# Required work
As you work through the listing, transcribe every line exactly as it reads.

# Source data

##########

-- ==== Sys2Proof/Machine/Index.lean ====
section
/-! DEFINITION. The address register and the memory instructions (43_index_memory.md). -/

namespace Sys2Proof.Machine

/-- `LDA nnn` (43_index_memory.md R160). -/
def execLda (nnn : Addr12) (s : State) : Result := .next (s.setI (addrOperand nnn))

/-- `ADDA Vx`: modulo 2^16, no flag (43_index_memory.md R161). -/
def execAdda (x : Nibble) (s : State) : Result := .next (s.setI (s.i + s.regWord x))

/-- `FONT Vx` (43_index_memory.md R162). -/
def execFont (x : Nibble) (s : State) : Result := .next (s.setI (glyphAddr (s.reg x)))

/-- `BCD Vx` (43_index_memory.md R163). -/
def execBcd (x : Nibble) (s : State) : Result :=
  .next (s.orDataFault (s.memWrite s.dataBase (decimalDigits (s.reg x))))

/-- `STM Vx` (43_index_memory.md R164). -/
def execStm (x : Nibble) (s : State) : Result :=
  .next (s.orDataFault ((s.memWrite s.dataBase (s.firstRegs (memopCount x))).map State.afterMemop))

/-- `LDM Vx` (43_index_memory.md R165). -/
def execLdm (x : Nibble) (s : State) : Result :=
  .next (s.orDataFault ((s.memRead s.dataBase (memopCount x)).map fun bs => (s.setFirstRegs bs).afterMemop))

end Sys2Proof.Machine
end

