-- ==== Sys2Proof/Machine/Skip.lean ====
section
/-! DEFINITION. The conditional skips on registers (41_skip.md). -/

namespace Sys2Proof.Machine

/-- `SEI Vx, nn` (41_skip.md R130). -/
def execSei (x : Nibble) (nn : Byte) (s : State) : Result := .next (s.skipIf (s.reg x == nn))

/-- `SNEI Vx, nn` (41_skip.md R131). -/
def execSnei (x : Nibble) (nn : Byte) (s : State) : Result := .next (s.skipIf (s.reg x != nn))

/-- `SER Vx, Vy` (41_skip.md R132). -/
def execSer (x y : Nibble) (s : State) : Result := .next (s.skipIf (s.reg x == s.reg y))

/-- `SNER Vx, Vy` (41_skip.md R133). -/
def execSner (x y : Nibble) (s : State) : Result := .next (s.skipIf (s.reg x != s.reg y))

end Sys2Proof.Machine
end

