-- ==== Sys2Proof/Machine/HostPort.lean ====
section
/-! DEFINITION. The TIMER agent and the host's side of the block: ticks, input sampling, reset, program load, and the
outputs (60_exceptions.md R212 to R221, 70_reset_and_hazards.md R240 to R242). -/

namespace Sys2Proof.Machine

/-! ### Ticks -/

/-- One timer at one tick: down by one, not below 0 (60_exceptions.md R212). -/
def tickTimer (t : Byte) : Byte := if t = 0 then 0 else t - 1

/-- One TIMER step, also while waiting and while HALTED (60_exceptions.md R210, R212). -/
def State.tick (s : State) : State := { s with dt := tickTimer s.dt, st := tickTimer s.st }

/-- One timer after `n` ticks. -/
def timerAfter : Nat → Byte → Byte
  | 0, t => t
  | n + 1, t => timerAfter n (tickTimer t)

/-- `n` TIMER steps. -/
def State.ticks (s : State) (n : Nat) : State := { s with dt := timerAfter n s.dt, st := timerAfter n s.st }

/-! ### Inputs -/

/-- The host's record for the coming cycle: the next of `inputs`, and where there is none a free one
(10_state.md R35 to R37; log 3, 4, 5). -/
def State.nextInput (s : State) : HostInput :=
  match s.inputs with
  | h :: _ => h
  | [] => { ticks := Config.freeTicks s.clock, keys := Config.freeKeys s.clock, rnd := Config.freeRnd s.clock }

/-- The inputs are sampled once, at the start of the instruction cycle (10_state.md R35, R36, R41). -/
def State.sample (s : State) (keys : Word) (rnd : Byte) : State := { s with keys := keys, rnd := rnd }

/-- The input record is used up. -/
def State.dropInput (s : State) : State := { s with inputs := s.inputs.tail, clock := s.clock + 1 }

/-- What happens before the instruction cycle of a step: the ticks that are due fall, and the inputs are sampled
(10_state.md R42, 60_exceptions.md R214). -/
def State.beginStep (s : State) : State :=
  ((s.ticks s.nextInput.ticks).sample s.nextInput.keys s.nextInput.rnd).dropInput

/-! ### Reset and load -/

/-- The state after reset and program load, before the first instruction cycle: byte k of the image at `0x200 + k`,
all else at its reset value (10_state.md R40, 70_reset_and_hazards.md R242). -/
def State.booted (image : List Byte) : State :=
  { State.reset with mem := Memory.writeBytes State.reset.mem Config.progBase image }

/-- The reset event with the program load that belongs to it: every piece of the spec's state to its value after reset
and load; an image longer than 3584 bytes is refused as `RomTooLarge`. The host writes memory here and nowhere else
(20_memory.md R75; log 15). The host's coming inputs and the count of those used are not the block's and go on
(70_reset_and_hazards.md R240, R242, 60_exceptions.md R203, R221; log 10, 14). -/
def State.hostReset (s : State) (image : List Byte) : Result :=
  if image.length ≤ Config.progMax then
    .next { State.booted image with inputs := s.inputs, clock := s.clock }
  else .fault .romTooLarge

/-! ### Outputs -/

/-- The code of `FAULT.cause` (60_exceptions.md R204). -/
def FaultCause.code : FaultCause → BitVec 2
  | .none => 0
  | .illegalOpcode => 1
  | .memoryAddressOutOfRange => 2
  | .romTooLarge => 3

/-- `sound_active` (60_exceptions.md R215). -/
def State.soundActive (s : State) : Bool := s.st != 0

/-- `halted` (60_exceptions.md R219). -/
def State.haltedOut (s : State) : Bool := s.run == .halted

/-- `fault_cause[1:0]` (60_exceptions.md R219). -/
def State.faultCauseOut (s : State) : BitVec 2 := s.fault.cause.code

/-- `fault_info[15:0]` (60_exceptions.md R219). -/
def State.faultInfoOut (s : State) : Word := s.fault.info

/-- `fault_pc[15:0]` (60_exceptions.md R219). -/
def State.faultPcOut (s : State) : Word := s.fault.fpc

/-- The display read port, the whole grid (60_exceptions.md R218). -/
def State.displayOut (s : State) : Display := s.disp

/-- The result of a CORE step (10_state.md R39, R41). -/
inductive StepResult where
  | done
  | awaitingKey
  | fault
  deriving DecidableEq, Repr

/-- The cycle that begins in this state, its inputs sampled, executes Fx0A with no key held (10_state.md R41). -/
def State.awaitsKey (s : State) : Bool :=
  match s.fetchWord.bind decodeWord with
  | some (.wkey _) => s.keys == 0
  | _ => false

end Sys2Proof.Machine
end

##########

# Solution to this problem
-- ==== Sys2Proof/Machine/Index.lean ====
section
/-! DEFINITION. The address register and the memory instructions (43_index_memory.md). -/

namespace Sys2Proof.Machine

/-- `LDA nnn` (43_index_memory.md R160). -/
def execLda (nnn : Addr12) (s : State) : Result := .next (s.setI (addrOperand nnn))

/-- `ADDA Vx`: modulo 2^16, no flag (43_index_memory.md R161). -/
def execAdda (x : Nibble) (s : State) : Result := .next (s.setI (s.i + s.regWord x))

/-- `FONT Vx` (43_index_memory.md R162). -/
def execFont (x : Nibble) (s : State) : Result := .next (s.setI (glyphAddr (s.reg x)))

/-- `BCD Vx` (43_index_memory.md R163). -/
def execBcd (x : Nibble) (s : State) : Result :=
  .next (s.orDataFault (s.memWrite s.dataBase (decimalDigits (s.reg x))))

/-- `STM Vx` (43_index_memory.md R164). -/
def execStm (x : Nibble) (s : State) : Result :=
  .next (s.orDataFault ((s.memWrite s.dataBase (s.firstRegs (memopCount x))).map State.afterMemop))

/-- `LDM Vx` (43_index_memory.md R165). -/
def execLdm (x : Nibble) (s : State) : Result :=
  .next (s.orDataFault ((s.memRead s.dataBase (memopCount x)).map fun bs => (s.setFirstRegs bs).afterMemop))

end Sys2Proof.Machine
end

-- ==== Sys2Proof/Machine/Skip.lean ====
section
/-! DEFINITION. The conditional skips on registers (41_skip.md). -/

namespace Sys2Proof.Machine

/-- `SEI Vx, nn` (41_skip.md R130). -/
def execSei (x : Nibble) (nn : Byte) (s : State) : Result := .next (s.skipIf (s.reg x == nn))

/-- `SNEI Vx, nn` (41_skip.md R131). -/
def execSnei (x : Nibble) (nn : Byte) (s : State) : Result := .next (s.skipIf (s.reg x != nn))

/-- `SER Vx, Vy` (41_skip.md R132). -/
def execSer (x y : Nibble) (s : State) : Result := .next (s.skipIf (s.reg x == s.reg y))

/-- `SNER Vx, Vy` (41_skip.md R133). -/
def execSner (x y : Nibble) (s : State) : Result := .next (s.skipIf (s.reg x != s.reg y))

end Sys2Proof.Machine
end

-- ==== Sys2Proof/Machine/HostPort.lean ====
section
/-! DEFINITION. The TIMER agent and the host's side of the block: ticks, input sampling, reset, program load, and the
outputs (60_exceptions.md R212 to R221, 70_reset_and_hazards.md R240 to R242). -/

namespace Sys2Proof.Machine

/-! ### Ticks -/

/-- One timer at one tick: down by one, not below 0 (60_exceptions.md R212). -/
def tickTimer (t : Byte) : Byte := if t = 0 then 0 else t - 1

/-- One TIMER step, also while waiting and while HALTED (60_exceptions.md R210, R212). -/
def State.tick (s : State) : State := { s with dt := tickTimer s.dt, st := tickTimer s.st }

/-- One timer after `n` ticks. -/
def timerAfter : Nat → Byte → Byte
  | 0, t => t
  | n + 1, t => timerAfter n (tickTimer t)

/-- `n` TIMER steps. -/
def State.ticks (s : State) (n : Nat) : State := { s with dt := timerAfter n s.dt, st := timerAfter n s.st }

/-! ### Inputs -/

/-- The host's record for the coming cycle: the next of `inputs`, and where there is none a free one
(10_state.md R35 to R37; log 3, 4, 5). -/
def State.nextInput (s : State) : HostInput :=
  match s.inputs with
  | h :: _ => h
  | [] => { ticks := Config.freeTicks s.clock, keys := Config.freeKeys s.clock, rnd := Config.freeRnd s.clock }

/-- The inputs are sampled once, at the start of the instruction cycle (10_state.md R35, R36, R41). -/
def State.sample (s : State) (keys : Word) (rnd : Byte) : State := { s with keys := keys, rnd := rnd }

/-- The input record is used up. -/
def State.dropInput (s : State) : State := { s with inputs := s.inputs.tail, clock := s.clock + 1 }

/-- What happens before the instruction cycle of a step: the ticks that are due fall, and the inputs are sampled
(10_state.md R42, 60_exceptions.md R214). -/
def State.beginStep (s : State) : State :=
  ((s.ticks s.nextInput.ticks).sample s.nextInput.keys s.nextInput.rnd).dropInput

/-! ### Reset and load -/

/-- The state after reset and program load, before the first instruction cycle: byte k of the image at `0x200 + k`,
all else at its reset value (10_state.md R40, 70_reset_and_hazards.md R242). -/
def State.booted (image : List Byte) : State :=
  { State.reset with mem := Memory.writeBytes State.reset.mem Config.progBase image }

/-- The reset event with the program load that belongs to it: every piece of the spec's state to its value after reset
and load; an image longer than 3584 bytes is refused as `RomTooLarge`. The host writes memory here and nowhere else
(20_memory.md R75; log 15). The host's coming inputs and the count of those used are not the block's and go on
(70_reset_and_hazards.md R240, R242, 60_exceptions.md R203, R221; log 10, 14). -/
def State.hostReset (s : State) (image : List Byte) : Result :=
  if image.length ≤ Config.progMax then
    .next { State.booted image with inputs := s.inputs, clock := s.clock }
  else .fault .romTooLarge

/-! ### Outputs -/

/-- The code of `FAULT.cause` (60_exceptions.md R204). -/
def FaultCause.code : FaultCause → BitVec 2
  | .none => 0
  | .illegalOpcode => 1
  | .memoryAddressOutOfRange => 2
  | .romTooLarge => 3

/-- `sound_active` (60_exceptions.md R215). -/
def State.soundActive (s : State) : Bool := s.st != 0

/-- `halted` (60_exceptions.md R219). -/
def State.haltedOut (s : State) : Bool := s.run == .halted

/-- `fault_cause[1:0]` (60_exceptions.md R219). -/
def State.faultCauseOut (s : State) : BitVec 2 := s.fault.cause.code

/-- `fault_info[15:0]` (60_exceptions.md R219). -/
def State.faultInfoOut (s : State) : Word := s.fault.info

/-- `fault_pc[15:0]` (60_exceptions.md R219). -/
def State.faultPcOut (s : State) : Word := s.fault.fpc

/-- The display read port, the whole grid (60_exceptions.md R218). -/
def State.displayOut (s : State) : Display := s.disp

/-- The result of a CORE step (10_state.md R39, R41). -/
inductive StepResult where
  | done
  | awaitingKey
  | fault
  deriving DecidableEq, Repr

/-- The cycle that begins in this state, its inputs sampled, executes Fx0A with no key held (10_state.md R41). -/
def State.awaitsKey (s : State) : Bool :=
  match s.fetchWord.bind decodeWord with
  | some (.wkey _) => s.keys == 0
  | _ => false

end Sys2Proof.Machine
end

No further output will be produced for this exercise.